Often they are described as twain, but who thinks
of them as a pair of sisters? Instead, their voices waft
from a crag, a rocky coast, and I imagine a flock,
a rookery, feathers scattered among the skulls
and empty rib cages of bewitched sailors. Perhaps

only two sing at any given time, or maybe all
their voices fuse to two. Then there is the matter of size.
Are their bodies big as humans, their talons large
as garden rakes? Or are they like sea eagles, ospreys,
or with heads no larger than Barbies,

their movie star faces those of human dolls?
How is it they enchant so? Twin sopranos,
their avian shapes must mingle their voices
with sea and wind, casting over the breakers,
swiping the minds of simple mariners

who haven't heard a woman sing in what feels like
never. The first woman we hear singing is ever
the first woman singing. Did I almost drown to find
the source of that voice, the bringer of that spell?
And what of you?
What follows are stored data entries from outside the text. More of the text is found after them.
-- ==== Sys2Proof/Machine/Legal.lean ====
section
/-!
DEFINITION. Records (R266 to R274): their layout and signature, the ring, interval records, receipts; markers and what
interrupts a receipt.
-/

namespace Sys2Proof.Machine

/-! ### The ring (R271 to R273) -/

/-- Size of the record ring, of the receipt reserve, and the level of NEAR_FULL (R271, R272). -/
abbrev ringSize : Nat := 10485760
abbrev ringReserve : Nat := 163840
abbrev ringNear : Nat := 1048576

/-- Free space of the ring, the reserve included. -/
def Dev.lglFree (d : Dev) : Nat := ringSize - (d.lgl.recs.map fun r => r.bytes.length).sum

/-- LGL_REC_FREE and NEARFULL follow the ring, and the level event NEAR_FULL with NEARFULL (R272, Table DOC-25). -/
def Dev.showFree (d : Dev) : Dev :=
  let near := d.lglFree < ringNear
  ((d.wr 0 LGL_REC_FREE.BYTES d.lglFree).wrB 0 LGL_STAT.NEARFULL near).level 0 Ev.LGL.NEAR_FULL near

/-! ### Records (R266) -/

/-- Bytes of a 32-bit two's complement number. -/
def leInt32 (v : Int) : List Byte := leBytes 4 (ofSigned 32 v)

/-- Write a record whole: header, PREV, body, signature (Table LGL-5). -/
def Dev.putRec (d : Dev) (typ flags start fin tamper tariff nent : Nat) (body : List Byte) : Dev :=
  let seq := d.lgl.seq + 1
  let len := 96 + body.length + 96
  let flags := if d.debug then Nat.lor flags RF.DEBUG else flags
  let head := b1 typ ++ b1 1 ++ leBytes 2 len ++ leBytes 4 flags ++ leBytes 8 seq ++ fixLen 8 d.serial ++ leBytes 8 start
    ++ leBytes 8 fin ++ leBytes 4 (d.rd 0 LGL_PARAMGEN.GEN) ++ leBytes 2 tamper ++ b1 tariff ++ b1 nent
    ++ fixLen 48 d.lgl.prevDigest ++ body
  let bytes := head ++ fixLen 96 (Config.ecdsaSign d.freeCnt d.lgl.lsk (Config.digest 1 head))
  let d := { d with freeCnt := d.freeCnt + 1 }
  let d := d.modLgl fun l =>
    { l with seq := seq, prevDigest := Config.digest 1 bytes,
             recs := l.recs ++ [{ seq := seq, typ := typ, bytes := bytes }] }
  ((d.wr64 0 LGL_REC_LAST_LO.SEQ LGL_REC_LAST_HI.SEQ seq).showFree).raise 0 Ev.LGL.REC_NEW

/-! ### Tariff in force (R286, R289) -/

/-- Calendar time C in seconds (R279). -/
def Dev.calTime (d : Dev) : Nat := max d.lgl.rtc.sec (d.lgl.tot.h / 2 ^ 32)

/-- The fallback of R289 is in force. -/
def Dev.defTariff (d : Dev) : Bool := !d.lgl.rtc.valid && d.par MP.FALLBACK_ON_LOSS = 1

/-- The armed calendar becomes active at this boundary (R288). -/
def Dev.calDue (d : Dev) (c : Nat) : Bool :=
  d.on 0 TRF_STATE.ARMED && d.rd 0 TRF_ARMSEC.SEC ≤ c && d.lgl.rtc.valid

/-- The calendar that governs at a second of calendar time. -/
def Dev.calAt (d : Dev) (c : Nat) : List Byte := if d.calDue c then d.lgl.passive else d.lgl.active

/-- The tariff in force at a second of calendar time. -/
def Dev.tariffAt (d : Dev) (c : Nat) : Nat :=
  let cal := d.calAt c
  if d.defTariff then calU cal 4 1 else (calTariff cal c).tariff

/-! ### Interval records (R267, R273, R283) -/

/-- The registers an interval record shows of a point. -/
def entRegs (mp : Nat) : List Nat := if mp < 32 then [0, 1] else [0, 1, 3, 4, 5, 6]

/-- The entry of a metering point (Table LGL-6). -/
def Dev.entOf (d : Dev) (mp : Nat) : LEnt :=
  let t := d.lgl.tot
  let f := t.entFlags.get (fun _ => 0) mp + (if d.bills mp 2 then 4 else 0) + (if d.bills mp 7 then 8 else 0)
  { mp := mp, flags := f, inv := t.inv.get (fun _ => 0) mp / ticksPerMs,
    vals := (entRegs mp).map fun k => t.acc.get (fun _ => 0) (8 * mp + k) / 2 ^ 32 }

/-- The bytes of an entry. -/
def LEnt.bytes (e : LEnt) : List Byte :=
  b1 (if e.mp < 32 then e.mp else e.mp - 32) ++ b1 e.flags ++ [0#8, 0#8] ++ leBytes 4 e.inv ++ e.vals.flatMap (leBytes 8)

/-- An interval added to the merged record's entries. -/
def mergeEnts (old new : List LEnt) : List LEnt :=
  let add (e : LEnt) : LEnt :=
    match new.find? fun x => x.mp = e.mp with
    | some x => { e with flags := Nat.lor e.flags x.flags, inv := e.inv + x.inv, vals := (e.vals.zip x.vals).map fun p => p.1 + p.2 }
    | none => e
  let all := old.map add ++ new.filter fun x => !old.any fun e => e.mp = x.mp
  (List.range 36).filterMap fun mp => all.find? fun e => e.mp = mp

/-- Whether this unit is not the home island of a point in use, in Ply-guard (R347). -/
def Dev.notHome (d : Dev) : Bool :=
  d.rd 0 PLY_CFG.MODE = 2 && (List.range 36).any fun mp => d.mpUsed mp && d.par MP.HOME mp = 1

/-- The accumulators of a closed interval start again; their residues stay (R248). -/
def Dev.clearAcc (d : Dev) : Dev :=
  d.modTot fun t => { t with
    acc := (List.range 36).foldl (fun m mp => (entRegs mp).foldl (fun m k =>
      m.set (fun _ => 0) (8 * mp + k) (m.get (fun _ => 0) (8 * mp + k) % 2 ^ 32)) m) t.acc,
    inv := [], entFlags := [], ivOpen := false, ivTamper := 0 }

/-- Close the running interval at an RTC time: its record, or its part of the merged record (R267, R273). -/
def Dev.closeInterval (d : Dev) (fin flags tariff : Nat) : Dev :=
  let t := d.lgl.tot
  if !t.ivOpen || d.lgl.halted then d
  else
    let ents := ((List.range 36).filter d.mpUsed).map d.entOf
    let flags := Nat.lor (Nat.lor t.ivFlags flags) (if d.notHome then RF.XCHK else 0)
    let m : Merged := match d.lgl.merged with
      | some m => { m with flags := Nat.lor m.flags flags, tamper := Nat.lor m.tamper t.ivTamper, ents := mergeEnts m.ents ents }
      | none => { start := t.ivAt, flags := flags, tamper := t.ivTamper, ents := ents }
    let body := m.ents.flatMap LEnt.bytes
    let d := d.clearAcc
    let d :=
      if 192 + body.length + ringReserve ≤ d.lglFree then
        let f := if d.lgl.merged.isSome then Nat.lor m.flags RF.MERGED else m.flags
        let d := (d.modLgl fun l => { l with merged := none }).wr 0 LGL_STAT.MERGING 0
        d.putRec 1 f m.start fin m.tamper tariff m.ents.length body
      else
        let was := d.lgl.merged.isSome
        let d := (d.modLgl fun l => { l with merged := some m }).wr 0 LGL_STAT.MERGING 1
        if was then d else d.raise 0 Ev.LGL.FULL
    d.raise 0 Ev.TRF.INTERVAL

/-- Open an interval at an RTC time. -/
def Dev.openInterval (d : Dev) (start flags : Nat) : Dev :=
  let r := d.lgl.rtc
  let f := Nat.lor flags ((if start < d.lgl.tot.h then RF.REPEATED else 0) + (if r.valid then 0 else RF.TINV)
    + (if d.defTariff then RF.DEFTARIFF else 0))
  (d.modTot fun t => { t with ivOpen := true, ivAt := start, ivFlags := f }).wr 0 TRF_INTSTART.SEC (start / 2 ^ 32)

/-! ### Receipts (R268, R269, R273) -/

/-- Bytes of a receipt. -/
abbrev rcptLen : Nat := 392

/-- Drop the oldest interval records until the rest is no longer than a size; the SEQs dropped beside it. -/
def dropIntervals : List LRec → Nat → Nat → List LRec × List Nat
  | [], _, _ => ([], [])
  | r :: l, have_, need =>
    if have_ + need ≤ ringSize then (r :: l, [])
    else if r.typ = 1 then
      let (l', s) := dropIntervals l (have_ - r.bytes.length) need
      (l', r.seq :: s)
    else
      let (l', s) := dropIntervals l have_ need
      (r :: l', s)

/-- Make room for a receipt in a ring that is full to the end of its reserve; true when records were overwritten. -/
def Dev.rcptRoom (d : Dev) : Bool × Dev :=
  if rcptLen ≤ d.lglFree then (false, d)
  else
    let (l, lost) := dropIntervals d.lgl.recs (ringSize - d.lglFree) rcptLen
    let d := d.modLgl fun g => { g with recs := l }
    let d := (d.wr 0 LGL_LOST_FIRST.SEQ (lost.headD 0)).wr 0 LGL_LOST_LAST.SEQ (lost.getLastD 0)
    (true, d.raise 0 Ev.LGL.REC_LOST)

/-- The open receipt of a point. -/
def Dev.rcpt (d : Dev) (p : Nat) : Option Rcpt := d.lgl.tot.rcpts.get (fun _ => none) p

/-- Set or clear the open receipt of a point; a receipt written is open no more in the copy either. -/
def Dev.setRcpt (d : Dev) (p : Nat) (r : Option Rcpt) : Dev :=
  let d := d.modTot fun t => { t with rcpts := t.rcpts.set (fun _ => none) p r }
  if r.isSome then d
  else d.modLgl fun l => { l with copy := { l.copy with rcpts := l.copy.rcpts.set (fun _ => none) p none } }

/-- The tariff entries of a receipt: registers whose reading changed (Table LGL-7). -/
def Dev.rcptTrf (d : Dev) (p : Nat) (r : Rcpt) : List Nat :=
  (List.range 16).filterMap fun k =>
    let x := eDiff (r.trf0.getD k {}) (d.ereg p 0 (k + 1))
    if x = 0 then none else some ((k + 1) * 2 ^ 56 + (x % 2 ^ 56).toNat)

/-- The body of a receipt (Table LGL-7). -/
def Dev.rcptBody (d : Dev) (p : Nat) (r : Rcpt) (code : Nat) : List Byte :=
  let e (x : EReg) : List Byte := leBytes 8 (x.v / 2 ^ 32) ++ leInt32 x.wrap
  let d64 (x : Int) : List Byte := leBytes 8 (ofSigned 64 x)
  let imp1 := d.ereg p 0 0
  let exp1 := d.ereg p 1 0
  fixLen 200 (b1 p ++ b1 code ++ b1 r.loop ++ b1 r.gen
    ++ leBytes 4 ((d.lgl.tot.invAll.get (fun _ => 0) p - r.inv0) / ticksPerMs)
    ++ e r.imp0 ++ e r.exp0 ++ e imp1 ++ e exp1 ++ d64 (eDiff r.imp0 imp1) ++ d64 (eDiff r.exp0 exp1)
    ++ (d.rcptTrf p r).flatMap (leBytes 8))

/-- Write the open receipt of a point and close it. -/
def Dev.writeRcpt (d : Dev) (p code flags fin : Nat) : Dev :=
  match d.rcpt p with
  | none => d
  | some r =>
    let body := d.rcptBody p r code
    let n := (d.rcptTrf p r).length
    let (gap, d) := (d.setRcpt p none).rcptRoom
    if rcptLen ≤ d.lglFree then
      d.putRec 2 (Nat.lor (Nat.lor r.flags flags) (if gap then RF.GAP else 0)) r.start fin r.tamper d.lgl.tariff n body
    else d

/-- Write every open receipt with one END code and flags. -/
def Dev.writeRcpts (d : Dev) (code flags fin : Nat) : Dev :=
  (List.range 32).foldl (fun d p => d.writeRcpt p code flags fin) d

/-- Effect of MARKER_START_RX (R268, R269): only the home island of a point issues receipts (R347). -/
def markerStartRxEffect (loop : Fin 64) (gen : Fin 256) (point : Fin 32) (d : Dev) : Dev :=
  let p := point.val
  if !d.lglUp || d.lgl.halted || (d.rd 0 PLY_CFG.MODE = 2 && d.par MP.HOME p = 1) then d
  else
    let d := d.writeRcpt p 0xFE 0 d.rtcNow
    d.setRcpt p (some
      { loop := loop, gen := gen, start := d.rtcNow, inv0 := d.lgl.tot.invAll.get (fun _ => 0) p, imp0 := d.ereg p 0 0,
        exp0 := d.ereg p 1 0, trf0 := (List.range 16).map fun k => d.ereg p 0 (k + 1),
        flags := (if d.rtcNow < d.lgl.tot.h then RF.REPEATED else 0) + (if d.lgl.rtc.valid then 0 else RF.TINV)
          + (if d.defTariff then RF.DEFTARIFF else 0) })

/-- MARKER_START_RX (R268). -/
def execMarkerStartRx (t : Nat) (loop : Fin 64) (gen : Fin 256) (point : Fin 32) (s : State) :=
  onDev t (markerStartRxEffect loop gen point) s

/-- Effect of MARKER_END_RX: the marker that matches the open receipt closes it; any other is counted (R268, R269). -/
def markerEndRxEffect (loop : Fin 64) (gen : Fin 256) (point : Fin 32) (d : Dev) : Dev :=
  if !d.lglUp || d.lgl.halted then d
  else
    match d.rcpt point with
    | some r =>
      if r.loop = loop.val && r.gen = gen.val then d.writeRcpt point 0x00 0 d.rtcNow else d.inc 0 LGL_MKRLOST.COUNT
    | none => d.inc 0 LGL_MKRLOST.COUNT

/-- MARKER_END_RX (R268). -/
def execMarkerEndRx (t : Nat) (loop : Fin 64) (gen : Fin 256) (point : Fin 32) (s : State) :=
  onDev t (markerEndRxEffect loop gen point) s

/-- A reset of the C–L link: open receipts are written as interrupted, the active role ends (R258, R269). -/
def Dev.clReset (d : Dev) : Dev :=
  if !d.lglUp then d
  else
    let d := if d.lgl.halted then d else d.writeRcpts 0xFD RF.INTERRUPTED d.rtcNow
    d.wr 0 LGL_STAT.ROLE 0

/-- C_L_LINK_RESET (R269). -/
def execCLLinkReset (t : Nat) (s : State) := onDev t Dev.clReset s

/-! ### ROM, tamper inputs, supply (R254, R265) -/

/-- A ROM check's result; a mismatch halts the island (R254). -/
def Dev.romResult (d : Dev) (ok : Bool) : Dev :=
  let d := (d.wrB 0 LGL_STAT.ROMOK ok).modLgl fun l => { l with romAt := d.now }
  if ok then d
  else
    let d := (d.tamper 12 0).raise 0 Ev.LGL.ROMCHK_FAIL
    d.modLgl fun l => { l with halted := true, book := false }

/-- Effect of ROM_CHECK: every 24 h after the cast-on (R254). -/
def romCheckEffect (ok : Bool) (d : Dev) : Dev :=
  if d.lglUp && d.lgl.romAt + 86400 * ticksPerS ≤ d.now then d.romResult ok else d

/-- ROM_CHECK (R254). -/
def execRomCheck (t : Nat) (ok : Bool) (s : State) := onDev t (romCheckEffect ok) s

/-- A condition of Table TMP-1 occurs while the island runs. -/
def Dev.tamperUp (d : Dev) (c detail : Nat) : Dev := if d.lglUp then d.tamper c detail else d

/-- TAMPER_MAG (R265). -/
def execTamperMag (t : Nat) (s : State) := onDev t (fun d => d.tamperUp 1 0) s

/-- TAMPER_COVER (R265). -/
def execTamperCover (t : Nat) (s : State) := onDev t (fun d => d.tamperUp 2 0) s

/-- SUPPLY_LOW (R265). -/
def execSupplyLow (t : Nat) (s : State) := onDev t (fun d => d.tamperUp 11 2) s

end Sys2Proof.Machine
end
Hearing the greatest girl group ever,

wouldn't you course toward the mist-shrouded coast?
Merely their voices would be enough for me
to cast away. But you, what lyrics would coax
you to madness, risk death to hear? No mirror green,
I watch through a clouded glass. Tell me, but no
one else your secret. I will stow it safely
in a place that is sister to the sea.


Ars Poetica

One night you're out walking
in the village where you have lived for years
and stray down a street
you never noticed before.
You pass several houses,
force yourself to ignore the one
whose tenants are under the spell
of a television's blue haze,
pass the one where a naked body
drifts behind a curtain's veil,
and step briskly through the strains
of Hank Williams, another
with Mozart's violins.
In one house there are birds,

Finches perhaps, chaotic and lovely,
in a clandestine aviary.
A voice seems ready to break through a window,
to fly from the house
crying something shrill, insistent,
human enough to make you realize
there is a language all beings speak,
but in unfamiliar words.

Back home you attempt to translate
the dialect you heard
but lose it just like any other memory
you told yourself you would keep forever.
You vow to return to the street,
the house, the living book
that each bird makes.

Things get in the way, so weeks,
or years pass before you're back,
only to find the house abandoned,
windows broken.
So you go home with nothing
and write a poem about an empty house
where the silence inside is massive
as a forest at midnight.


Gustav Moreau's Oedipus and the Sphinx

A living enigma machine, this sphinx
is miniaturized, no giant afloat in the desert,
but a creature lurking in the mountains, larger
than a house cat, wings upraised
to reveal a young woman's head,
a princess in a tiara. She has pounced
on Oedipus, cloying, almost disrobing
him as he stands his ground,
his Corinthian face frozen into hers,
eyeball to eyeball, spear in hand.

He has solved her riddle
but we cannot know
whether he has answered. The sphinx's gaze
suggests she desires to do more
with Oedipus than eat him.

Now it's time for Oedipus to ask
some questions: Who braids your blonde hair
so delicately, why is the red chain
around your waist the same color
as my spear? What are your meals
when no humans risk
your lair? Still, the pair
looks ready to kiss,
the human part of the chimera
so lovely, panic just beginning
to possess her stare. Nameless,
doom-fated as the man
about to banish her

with one word, has terror already
loosened her grip, her claws
still hooked into his thighs?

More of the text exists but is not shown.